/-- Epoch requests (Table 2-5): refused with code 3 while the tick does not run, 2 while a swap is PENDING, 1 before the
old epoch has drained, else PENDING; CANCEL withdraws a PENDING swap; once every stop has reported no old flit for a
boundary a full tick after the swap, DRAINED and INACTIVE_OPEN are set and LEAVING rings leave. BANK_SYNC: accepted while
the inactive bank is open, and refused otherwise; each owner makes its inactive bank equal to its active one, but for gate
lists that are PEND and for what was written since, and reports; with the last report BUSY clears. -/
def Obligations.EpochsAndBanksAreSwapped : Prop :=
  (∀ (o : Origin) (w : Word) (s : State), w.getLsbD 1 = false → ∃ t, exec (.epochReq o w) s = .next t
    ∧ t.fget F.GLB.EPOCH_CTL.AT_EN = b2n (w.getLsbD 2)
    ∧ (if s.fbit F.TICK.TICK_STS.RUNNING = false then
        t.fget F.GLB.EPOCH_STS.REFUSE = 3 ∧ t.fget F.GLB.EPOCH_STS.PENDING = s.fget F.GLB.EPOCH_STS.PENDING
      else if s.fbit F.GLB.EPOCH_STS.PENDING then
        t.fget F.GLB.EPOCH_STS.REFUSE = 2 ∧ t.fget F.GLB.EPOCH_STS.PENDING = s.fget F.GLB.EPOCH_STS.PENDING
      else if s.fbit F.GLB.EPOCH_STS.DRAINED = false then
        t.fget F.GLB.EPOCH_STS.REFUSE = 1 ∧ t.fget F.GLB.EPOCH_STS.PENDING = s.fget F.GLB.EPOCH_STS.PENDING
      else t.fget F.GLB.EPOCH_STS.REFUSE = 0 ∧ t.fget F.GLB.EPOCH_STS.PENDING = 1 ∧ t.fget F.GLB.EPOCH_CTL.REQ = 1
        ∧ t.tick.swapWait = (s.tick.weOut.filter (fun x => x.path == o)).map (fun x => x.id)))
  ∧ (∀ (s : State), s.fbit F.GLB.EPOCH_STS.PENDING = true → ∃ t, exec .epochCancel s = .next t
    ∧ t.fget F.GLB.EPOCH_STS.PENDING = 0 ∧ t.fget F.GLB.EPOCH_CTL.REQ = 0 ∧ t.tick.swapWait = [])
  ∧ (∀ (s : State), s.fbit F.GLB.EPOCH_STS.DRAINED = false → s.censusClean = true →
    ∃ t, exec .oldEpochDrained s = .next t
      ∧ t.fget F.GLB.EPOCH_STS.DRAINED = 1 ∧ t.fget F.GLB.EPOCH_STS.INACTIVE_OPEN = 1
      ∧ ∀ r : Fin 9, s.ringState r = 2 → t.ringState r = if s.fbit F.RING.RING_STS.SUSPECT r then 6 else 3)
  ∧ (∀ (s : State), s.fbit F.GLB.EPOCH_STS.INACTIVE_OPEN = true → ∃ u : State, exec .bankSync s = .next (u.bcast (mkCtrl 0xC 63 60 []))
    ∧ u.net = s.net ∧ u.tick.syncSeen = 0 ∧ u.tick.syncNew = [] ∧ u.fget F.GLB.BANK_SYNC.BUSY = 1 ∧ u.fget F.GLB.BANK_SYNC.SKIPPED = 0
    ∧ u.fget F.GLB.BANK_SYNC.REFUSED = 0)
  ∧ (∀ (s : State), s.fbit F.GLB.EPOCH_STS.INACTIVE_OPEN = false →
    exec .bankSync s = .next ((s.touch .glb 0).fput F.GLB.BANK_SYNC.REFUSED true))
  ∧ (∀ (n : Node) (m : Msg) (s : State) (act : Nat), msgOk m = true → n.val ≤ 60 → act = s.fget F.GLB.EPOCH_STS.ACTIVE → act < 2 →
    ∃ u : State, exec (.bankSyncStartMsg n m) s = .next (u.send (mkCtrl 0xC 60 n [(43, 1, 1)]))
      ∧ u.net = (s.take n m).net
      ∧ ∀ (f : Fld) (i e k : Nat), f.acc = .we → f.offAt e < 4096 → f.loAt e < 32 → pageOwner (pageNo f.cls i) = n →
          s.pendGateKey (f.key i e act k) = false → u.fget f i e (1 - act) k =
            if s.tick.syncNew.contains (f.key i e (1 - act) k) then s.fget f i e (1 - act) k else s.fget f i e act k)
  ∧ (∀ (m : Msg) (s : State) (seen : BitVec 64), msgOk m = true → seen = s.tick.syncSeen ||| maskOf (msgSrc m) →
    ∃ t, exec (.bankSyncDone m) s = .next t ∧ t.tick.syncSeen = seen
      ∧ t.fget F.GLB.BANK_SYNC.BUSY = if seen.toNat % 2 ^ 61 = 2 ^ 61 - 1 then 0 else s.fget F.GLB.BANK_SYNC.BUSY)
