/-! ### setWide -/

@[simp] theorem State.setWide_pending (s : State) (f g : Fld) (v i e b k : Nat) : (s.setWide f g v i e b k).pending = s.pending := rfl
@[simp] theorem State.setWide_freeNext (s : State) (f g : Fld) (v i e b k : Nat) : (s.setWide f g v i e b k).freeNext = s.freeNext := rfl
@[simp] theorem State.setWide_tick (s : State) (f g : Fld) (v i e b k : Nat) : (s.setWide f g v i e b k).tick = s.tick := rfl
@[simp] theorem State.setWide_net (s : State) (f g : Fld) (v i e b k : Nat) : (s.setWide f g v i e b k).net = s.net := rfl
@[simp] theorem State.setWide_cnt (s : State) (f g : Fld) (v i e b k : Nat) : (s.setWide f g v i e b k).cnt = s.cnt := rfl
@[simp] theorem State.setWide_spine (s : State) (f g : Fld) (v i e b k : Nat) : (s.setWide f g v i e b k).spine = s.spine := rfl
@[simp] theorem State.setWide_resv (s : State) (f g : Fld) (v i e b k : Nat) : (s.setWide f g v i e b k).resv = s.resv := rfl
@[simp] theorem State.setWide_ord (s : State) (f g : Fld) (v i e b k : Nat) : (s.setWide f g v i e b k).ord = s.ord := rfl
@[simp] theorem State.setWide_arb (s : State) (f g : Fld) (v i e b k : Nat) : (s.setWide f g v i e b k).arb = s.arb := rfl
@[simp] theorem State.setWide_mtr (s : State) (f g : Fld) (v i e b k : Nat) : (s.setWide f g v i e b k).mtr = s.mtr := rfl
@[simp] theorem State.setWide_pwr (s : State) (f g : Fld) (v i e b k : Nat) : (s.setWide f g v i e b k).pwr = s.pwr := rfl
@[simp] theorem State.setWide_boot (s : State) (f g : Fld) (v i e b k : Nat) : (s.setWide f g v i e b k).boot = s.boot := rfl
@[simp] theorem State.setWide_port (s : State) (f g : Fld) (v i e b k : Nat) : (s.setWide f g v i e b k).port = s.port := rfl
@[simp] theorem State.setWide_mem (s : State) (f g : Fld) (v i e b k : Nat) : (s.setWide f g v i e b k).mem = s.mem := rfl
@[simp] theorem State.setWide_eng (s : State) (f g : Fld) (v i e b k : Nat) : (s.setWide f g v i e b k).eng = s.eng := rfl
@[simp] theorem State.setWide_slc (s : State) (f g : Fld) (v i e b k : Nat) : (s.setWide f g v i e b k).slc = s.slc := rfl
@[simp] theorem State.setWide_xb (s : State) (f g : Fld) (v i e b k : Nat) : (s.setWide f g v i e b k).xb = s.xb := rfl
@[simp] theorem State.setWide_iso (s : State) (f g : Fld) (v i e b k : Nat) : (s.setWide f g v i e b k).iso = s.iso := rfl
@[simp] theorem State.setWide_irq (s : State) (f g : Fld) (v i e b k : Nat) : (s.setWide f g v i e b k).irq = s.irq := rfl
@[simp] theorem State.setWide_fl (s : State) (f g : Fld) (v i e b k : Nat) : (s.setWide f g v i e b k).fl = s.fl := rfl
@[simp] theorem State.setWide_pair (s : State) (f g : Fld) (v i e b k : Nat) : (s.setWide f g v i e b k).pair = s.pair := rfl
@[simp] theorem State.setWide_cycle (s : State) (f g : Fld) (v i e b k : Nat) : (s.setWide f g v i e b k).cycle = s.cycle := rfl

/-! ### touch -/

@[simp] theorem State.touch_pending (s : State) (c : Cls) (i : Nat) : (s.touch c i).pending = s.pending := rfl
@[simp] theorem State.touch_freeNext (s : State) (c : Cls) (i : Nat) : (s.touch c i).freeNext = s.freeNext := rfl
@[simp] theorem State.touch_tick (s : State) (c : Cls) (i : Nat) : (s.touch c i).tick = s.tick := rfl
@[simp] theorem State.touch_net (s : State) (c : Cls) (i : Nat) : (s.touch c i).net = s.net := rfl
@[simp] theorem State.touch_cnt (s : State) (c : Cls) (i : Nat) : (s.touch c i).cnt = s.cnt := rfl
@[simp] theorem State.touch_spine (s : State) (c : Cls) (i : Nat) : (s.touch c i).spine = s.spine := rfl
@[simp] theorem State.touch_resv (s : State) (c : Cls) (i : Nat) : (s.touch c i).resv = s.resv := rfl
@[simp] theorem State.touch_ord (s : State) (c : Cls) (i : Nat) : (s.touch c i).ord = s.ord := rfl
@[simp] theorem State.touch_arb (s : State) (c : Cls) (i : Nat) : (s.touch c i).arb = s.arb := rfl
@[simp] theorem State.touch_mtr (s : State) (c : Cls) (i : Nat) : (s.touch c i).mtr = s.mtr := rfl
@[simp] theorem State.touch_pwr (s : State) (c : Cls) (i : Nat) : (s.touch c i).pwr = s.pwr := rfl
@[simp] theorem State.touch_boot (s : State) (c : Cls) (i : Nat) : (s.touch c i).boot = s.boot := rfl
@[simp] theorem State.touch_port (s : State) (c : Cls) (i : Nat) : (s.touch c i).port = s.port := rfl
@[simp] theorem State.touch_mem (s : State) (c : Cls) (i : Nat) : (s.touch c i).mem = s.mem := rfl
@[simp] theorem State.touch_eng (s : State) (c : Cls) (i : Nat) : (s.touch c i).eng = s.eng := rfl
@[simp] theorem State.touch_slc (s : State) (c : Cls) (i : Nat) : (s.touch c i).slc = s.slc := rfl
@[simp] theorem State.touch_xb (s : State) (c : Cls) (i : Nat) : (s.touch c i).xb = s.xb := rfl
@[simp] theorem State.touch_iso (s : State) (c : Cls) (i : Nat) : (s.touch c i).iso = s.iso := rfl
@[simp] theorem State.touch_irq (s : State) (c : Cls) (i : Nat) : (s.touch c i).irq = s.irq := rfl
@[simp] theorem State.touch_fl (s : State) (c : Cls) (i : Nat) : (s.touch c i).fl = s.fl := rfl
@[simp] theorem State.touch_pair (s : State) (c : Cls) (i : Nat) : (s.touch c i).pair = s.pair := rfl
@[simp] theorem State.touch_cycle (s : State) (c : Cls) (i : Nat) : (s.touch c i).cycle = s.cycle := rfl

- **WHAT NEEDS TO BE DONE**
From the data above, return every line from the line that has "F.GLB.EPOCH_STS.ACTIVE → act < 2 →" up to and including the line that has "### setWide -/", exactly.

- **ANSWER BELOW**
  ∧ (∀ (n : Node) (m : Msg) (s : State) (act : Nat), msgOk m = true → n.val ≤ 60 → act = s.fget F.GLB.EPOCH_STS.ACTIVE → act < 2 →
    ∃ u : State, exec (.bankSyncStartMsg n m) s = .next (u.send (mkCtrl 0xC 60 n [(43, 1, 1)]))
      ∧ u.net = (s.take n m).net
      ∧ ∀ (f : Fld) (i e k : Nat), f.acc = .we → f.offAt e < 4096 → f.loAt e < 32 → pageOwner (pageNo f.cls i) = n →
          s.pendGateKey (f.key i e act k) = false → u.fget f i e (1 - act) k =
            if s.tick.syncNew.contains (f.key i e (1 - act) k) then s.fget f i e (1 - act) k else s.fget f i e act k)
  ∧ (∀ (m : Msg) (s : State) (seen : BitVec 64), msgOk m = true → seen = s.tick.syncSeen ||| maskOf (msgSrc m) →
    ∃ t, exec (.bankSyncDone m) s = .next t ∧ t.tick.syncSeen = seen
      ∧ t.fget F.GLB.BANK_SYNC.BUSY = if seen.toNat % 2 ^ 61 = 2 ^ 61 - 1 then 0 else s.fget F.GLB.BANK_SYNC.BUSY)
/-! ### setWide -/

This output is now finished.